Если я ожидала, что развлечений в Каменице будет намного больше, чем в Свири, то первый же день пребывания в столице показал мне, насколько я ошиблась. Устав накануне, я рано легла спать, мимолетно подумав, что Добронега должна была поинтересоваться, хорошо ли я себя чувствую, но, вероятно, прогулка с князем вымотала ее саму, и ей было не до меня. С князя мои мысли перескочили на Миролюба. Меня снова смущала его откровенность. Хотелось бы думать, что он, в отличие от остальных мужчин в этом мире, видит во мне человека, с которым можно делиться своими мыслями, но что-то не давало мне поверить в это окончательно. Вдобавок к этому давила неизвестность насчет судьбы Альгидраса. Мне очень хотелось верить Миролюбу, но никаких гарантий того, что происшествие останется в тайне, не было: слишком много свидетелей было у этой истории. Вдруг кто-то решит, что ему выгоднее заслужить расположение князя, чем хранить верность княжичу? Полную гарантию безопасности Альгидраса могла дать, пожалуй, лишь безвременная кончина всех свидетелей. Но думать о таком даже в шутку я не могла.

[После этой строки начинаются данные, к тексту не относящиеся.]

theorem execChannelRetrain_kept (ch : Nat) (interfaceErrors : Bool) (ok : Bool) {s : State} {t : State} (e : execChannelRetrain ch interfaceErrors ok s = .next t) (h : Kept K F s) : Kept K F t := by
  unfold execChannelRetrain at e
  injection e with e
  subst e
  repeat' (first
    | with_reducible assumption
    | with_reducible apply State.modChan_kept
    | with_reducible apply State.injectFires_kept
    | with_reducible apply State.holdDue_kept
    | with_reducible apply State.incReg_kept
    | with_reducible apply State.channelFail_kept
    | with_reducible apply kept_foldl
    | with_reducible apply kept_foldl_fst
    | intro _
    | with_reducible apply kept_ite)

theorem State.sweepRow_kept (ch : Nat) (row : Nat) (unreadable : List Nat) {s : State} (h : Kept K F s) : Kept K F (State.sweepRow s ch row unreadable) := by
  unfold State.sweepRow
  repeat' (first
    | with_reducible assumption
    | with_reducible apply State.sectorLost_kept
    | with_reducible apply State.modStack_kept
    | with_reducible apply kept_foldl
    | intro _
    | with_reducible apply kept_ite)

theorem State.sweepEnd_kept (ch : Nat) {s : State} (h : Kept K F s) : Kept K F (State.sweepEnd s ch) := by
  unfold State.sweepEnd
  repeat' (first
    | with_reducible assumption
    | with_reducible apply State.setReg_kept
    | with_reducible apply State.modChan_kept
    | with_reducible apply State.recordSpared_kept
    | with_reducible apply State.modStack_kept
    | with_reducible apply State.event_kept)

theorem execSpareSweepStep_kept (stack : Nat) (unreadable : List Nat) {s : State} {t : State} (e : execSpareSweepStep stack unreadable s = .next t) (h : Kept K F s) : Kept K F t := by
  unfold execSpareSweepStep at e
  injection e with e
  subst e
  repeat' (first
    | with_reducible assumption
    | with_reducible apply State.sweepRow_kept
    | with_reducible apply State.modChan_kept
    | with_reducible apply State.sweepEnd_kept
    | with_reducible apply State.modStack_kept
    | with_reducible apply kept_foldl
    | intro _
    | with_reducible apply kept_ite
    | dsimp only
    | split)

theorem State.pprEnd_kept (p : Ppr) {s : State} (h : Kept K F s) : Kept K F (State.pprEnd s p) := by
  unfold State.pprEnd
  repeat' (first
    | with_reducible assumption
    | with_reducible apply State.repairAdd_kept
    | with_reducible apply State.event_kept
    | with_reducible apply kept_foldl
    | intro _
    | with_reducible apply kept_ite
    | dsimp only
    | split
    | with_reducible apply KeptM.back
    | (show KeptM _ _ _ _ _ _ _ _; dsimp only))

theorem execPprStep_kept (ch : Nat) (group : Nat) (unreadable : List Nat) {s : State} {t : State} (e : execPprStep ch group unreadable s = .next t) (h : Kept K F s) : Kept K F t := by
  unfold execPprStep at e
  injection e with e
  subst e
  repeat' (first
    | with_reducible assumption
    | with_reducible apply State.modChan_kept
    | with_reducible apply State.sectorLost_kept
    | with_reducible apply State.pprEnd_kept
    | with_reducible apply kept_foldl
    | intro _
    | with_reducible apply kept_ite
    | dsimp only
    | split
    | with_reducible apply KeptM.back
    | (show KeptM _ _ _ _ _ _ _ _; dsimp only))

theorem execScrubRead_kept (addr : Nat) (y1 : ReadEnd) {s : State} {t : State} (e : execScrubRead addr y1 s = .next t) (h : Kept K F s) : Kept K F t := by
  unfold execScrubRead at e
  injection e with e
  subst e
  repeat' (first
    | with_reducible assumption
    | with_reducible apply State.setReg_kept
    | with_reducible apply State.sectorRead_kept
    | with_reducible apply kept_foldl
    | intro _
    | with_reducible apply kept_ite)

theorem State.putTemp_kept (st : Nat) (temp : Nat) {s : State} (h : Kept K F s) : Kept K F (State.putTemp s st temp) := by
  unfold State.putTemp
  repeat' (first
    | with_reducible assumption
    | with_reducible apply State.setReg_kept)

theorem State.tempRec_kept (st : Nat) (temp : Nat) (code : Nat) {s : State} (h : Kept K F s) : Kept K F (State.tempRec s st temp code) := by
  unfold State.tempRec
  repeat' (first
    | with_reducible assumption
    | with_reducible apply State.event_kept)

theorem State.stackRead_kept (st : Nat) (temp : Nat) {s : State} (h : Kept K F s) : Kept K F (State.stackRead s st temp) := by
  unfold State.stackRead
  extract_lets x warn thr halt s0 s1 s2 s3 s4
  have h0 : Kept K F s0 := by
    show Kept K F (if _ then _ else _)
    split
    · exact h
    · exact h
  have h1 : Kept K F s1 := State.modStack_kept _ _ h0
  have h2 : Kept K F s2 := State.putTemp_kept _ _ h1
  have h3 : Kept K F s3 := by
    show Kept K F (if _ then _ else _)
    split
    · exact State.tempRec_kept _ _ _ h2
    · exact h2
  have h4 : Kept K F s4 := by
    show Kept K F (if _ then _ else _)
    split
    · exact State.tempRec_kept _ _ _ h3
    · exact h3
  split
  · exact State.tempRec_kept _ _ _ h4
  · exact h4

theorem execStackReadout_kept (stack : Nat) (temp : Nat) {s : State} {t : State} (e : execStackReadout stack temp s = .next t) (h : Kept K F s) : Kept K F t := by
  unfold execStackReadout at e
  injection e with e
  subst e
  repeat' (first
    | with_reducible assumption
    | with_reducible apply State.stackRead_kept
    | with_reducible apply kept_foldl
    | intro _
    | with_reducible apply kept_ite)

/-! Machine/HostBus.lean. -/

theorem State.bar2Units_kept (offset : Nat) (len : Nat) {s : State} (h : Kept K F s) : Kept K F (State.bar2Units s offset len) := by
  unfold State.bar2Units
  repeat' (first
    | with_reducible assumption
    | with_reducible apply State.readUnits_kept)

theorem execBar2Read_kept (offset : Nat) (len : Nat) {s : State} {t : State} (e : execBar2Read offset len s = .next t) (h : Kept K F s) : Kept K F t := by
  unfold execBar2Read at e
  injection e with e
  subst e
  repeat' (first
    | with_reducible assumption
    | with_reducible apply State.bar2Units_kept
    | with_reducible apply State.access_kept
    | with_reducible apply State.emit_kept
    | with_reducible apply kept_foldl
    | intro _)

theorem State.bar2Store_kept (offset : Nat) (data : List Byte) {s : State} (h : Kept K F s) : Kept K F (State.bar2Store s offset data) := by
  unfold State.bar2Store
  repeat' (first
    | with_reducible assumption
    | with_reducible apply State.cacheRange_kept
    | with_reducible apply State.countEvent_kept
    | with_reducible apply State.stkWrite_kept
    | with_reducible apply kept_foldl
    | intro _
    | with_reducible apply kept_ite)
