-- ==== Sys2Proof/Laws/KeptStep.lean ====
section
/-! SUPPORT. What the operations of step control, plates, security, host commands, rotation, power, management and the fabric keep (Laws/Kept.lean): one lemma per function, named after it. -/

namespace Sys2Proof.Machine

variable {K : List (Option Committed) → Prop} {F : Mem → Prop}

/-! Machine/StepCtl.lean. -/

theorem State.modRun_kept (c : Ctx) (f : StepRun → StepRun) {s : State} (h : Kept K F s) : Kept K F (State.modRun s c f) := by
  unfold State.modRun
  repeat' (first
    | with_reducible assumption
    | (with_reducible apply State.modCx_kept (by intro _; rfl)))

theorem State.dropArb_kept (c : Ctx) {s : State} (h : Kept K F s) : Kept K F (State.dropArb s c) := by
  unfold State.dropArb
  repeat' (first
    | with_reducible assumption
    | with_reducible apply kept_foldl
    | intro _
    | with_reducible apply kept_ite
    | dsimp only
    | split
    | with_reducible apply KeptM.back
    | (show KeptM _ _ _ _ _ _ _ _; dsimp only)
    | with_reducible apply KeptM.stkN
    | with_reducible apply KeptM.stk1
    | with_reducible apply KeptM.rsvN
    | with_reducible apply KeptM.rsvClear
    | with_reducible apply KeptM.hostN
    | with_reducible apply KeptM.tilesMap)

theorem State.abandon_kept (c : Ctx) {s : State} (h : Kept K F s) : Kept K F (State.abandon s c) := by
  unfold State.abandon
  repeat' (first
    | with_reducible assumption
    | with_reducible apply State.dropArb_kept
    | (with_reducible apply State.modCx_kept (by intro _; rfl))
    | with_reducible apply kept_foldl
    | intro _
    | with_reducible apply kept_ite
    | dsimp only
    | split)

theorem State.faultDown_kept (c : Ctx) (kind : Nat) (rank : Nat) (m : Nat × Nat) {s : State} (h : Kept K F s) : Kept K F (State.faultDown s c kind rank m) := by
  unfold State.faultDown
  repeat' (first
    | with_reducible assumption
    | with_reducible apply State.emit_kept
    | with_reducible apply kept_foldl
    | intro _
    | with_reducible apply kept_ite)

theorem State.faultSend_kept (c : Ctx) (kind : Nat) (m : Nat × Nat) {s : State} (h : Kept K F s) : Kept K F (State.faultSend s c kind m) := by
  unfold State.faultSend
  repeat' (first
    | with_reducible assumption
    | with_reducible apply State.faultDown_kept
    | with_reducible apply State.emit_kept
    | with_reducible apply kept_foldl
    | intro _
    | with_reducible apply kept_ite)

theorem State.postMarker_kept (c : Ctx) (code : Nat) (seq : Nat) {s : State} (h : Kept K F s) : Kept K F (State.postMarker s c code seq) := by
  unfold State.postMarker
  repeat' (first
    | with_reducible assumption
    | with_reducible apply State.modRun_kept
    | with_reducible apply State.abandon_kept
    | with_reducible apply State.faultSend_kept
    | with_reducible apply kept_foldl
    | intro _
    | with_reducible apply kept_ite
    | dsimp only
    | split)

theorem State.killHw_kept (page : Nat) (c : Ctx) (r : FRec) {s : State} (h : Kept K F s) : Kept K F (State.killHw s page c r) := by
  unfold State.killHw
  repeat' (first
    | with_reducible assumption
    | with_reducible apply State.postMarker_kept
    | with_reducible apply State.event_kept)

theorem State.stepLost_kept (page : Nat) (c : Ctx) (r : FRec) (cause : Nat) {s : State} (h : Kept K F s) : Kept K F (State.stepLost s page c r cause) := by
  unfold State.stepLost
  repeat' (first
    | with_reducible assumption
    | with_reducible apply State.killHw_kept)

theorem State.allTctx_kept (c : Ctx) (f : TileCtx → TileCtx) {s : State} (h : Kept K F s) : Kept K F (State.allTctx s c f) := by
  unfold State.allTctx
  repeat' (first
    | with_reducible assumption
    | with_reducible apply kept_foldl
    | intro _
    | with_reducible apply kept_ite
    | dsimp only
    | split
    | with_reducible apply KeptM.back
    | (show KeptM _ _ _ _ _ _ _ _; dsimp only)
    | with_reducible apply KeptM.stkN
    | with_reducible apply KeptM.stk1
    | with_reducible apply KeptM.rsvN
    | with_reducible apply KeptM.rsvClear
    | with_reducible apply KeptM.hostN
    | with_reducible apply KeptM.tilesMap
    | (show TileSt.ok _; first | assumption | exact ⟨rfl, rfl⟩ | exact TilesOk.get ‹TilesOk _› _)
    | (rename_i w; exact ⟨w.1, (length_modAt _ _ _).trans w.2⟩))

theorem State.restartTiles_kept (c : Ctx) {s : State} (h : Kept K F s) : Kept K F (State.restartTiles s c) := by
  unfold State.restartTiles
  repeat' (first
    | with_reducible assumption
    | with_reducible apply State.allTctx_kept
    | (with_reducible apply State.modCx_kept (by intro _; rfl)))

theorem State.sendArrival_kept (c : Ctx) {s : State} (h : Kept K F s) : Kept K F (State.sendArrival s c) := by
  unfold State.sendArrival
  repeat' (first
    | with_reducible assumption
    | with_reducible apply State.restartTiles_kept
    | with_reducible apply State.modRun_kept
    | (with_reducible apply State.modCx_kept (by intro _; rfl))
    | with_reducible apply kept_foldl
    | intro _
    | with_reducible apply kept_ite
    | dsimp only
    | split)

theorem State.raiseBarrier_kept (c : Ctx) (num : Nat) {s : State} (h : Kept K F s) : Kept K F (State.raiseBarrier s c num) := by
  unfold State.raiseBarrier
  repeat' (first
    | with_reducible assumption
    | with_reducible apply State.modTctx_kept
    | (with_reducible apply State.modCx_kept (by intro _; rfl))
    | with_reducible apply kept_foldl
    | intro _
    | with_reducible apply kept_ite
    | dsimp only
    | split)

theorem State.countPhase_kept (c : Ctx) (lo : Nat) {s : State} (h : Kept K F s) : Kept K F (State.countPhase s c lo) := by
  unfold State.countPhase
  repeat' (first
    | with_reducible assumption
    | with_reducible apply State.setRegField_kept
    | with_reducible apply kept_foldl
    | intro _)

theorem State.deliverResult_kept (c : Ctx) (gate : Bool) (key : Option AttKey) (marker : Bool) {s : State} (h : Kept K F s) : Kept K F (State.deliverResult s c gate key marker) := by
  unfold State.deliverResult
  repeat' (first
    | with_reducible assumption
    | with_reducible apply State.dropArb_kept
    | with_reducible apply State.raiseBarrier_kept
    | with_reducible apply State.modRun_kept
    | with_reducible apply State.countPhase_kept
    | (with_reducible apply State.modCx_kept (by intro _; rfl))
    | with_reducible apply State.emit_kept
    | with_reducible apply kept_foldl
    | intro _
    | with_reducible apply kept_ite
    | dsimp only
    | split)

theorem State.stepCheck_kept (c : Ctx) {s : State} (h : Kept K F s) : Kept K F (State.stepCheck s c) := by
  unfold State.stepCheck
  repeat' (first
    | with_reducible assumption
    | with_reducible apply State.emit_kept
    | with_reducible apply State.deliverResult_kept
    | with_reducible apply kept_foldl
    | intro _
    | with_reducible apply kept_ite
    | dsimp only
    | split)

В итоге снилось мне что-то странное. Я видела чашу с ритуальным огнем и откуда-то знала, что это именно тот первозданный Огонь, который горит в Савойском монастыре. Еще я от кого-то убегала, а вдогонку мне летел голос, говоривший что-то на незнакомом языке. Во сне я точно знала, что это пророчество, но, естественно, не понимала ни слова. Еще подумала, что мне необходимо обязательно его запомнить, чтобы потом попросить Альгидраса перевести, но и это, разумеется, мне не удалось. Более того, я проснулась с мыслью, что эти сны словно не мои: пугающие, бредовые. Я попыталась прислушаться к своему организму, чтобы понять, не заболела ли, однако чувствовала я себя гораздо бодрее, чем в Свири. И это тоже было странно.
Я спрыгнула с кровати и, прошлепав босиком к окну, распахнула ставни только для того, чтобы увидеть пелену дождя. Лежа в постели, я слышала, что идет дождь, но даже не предполагала, что настолько сильный.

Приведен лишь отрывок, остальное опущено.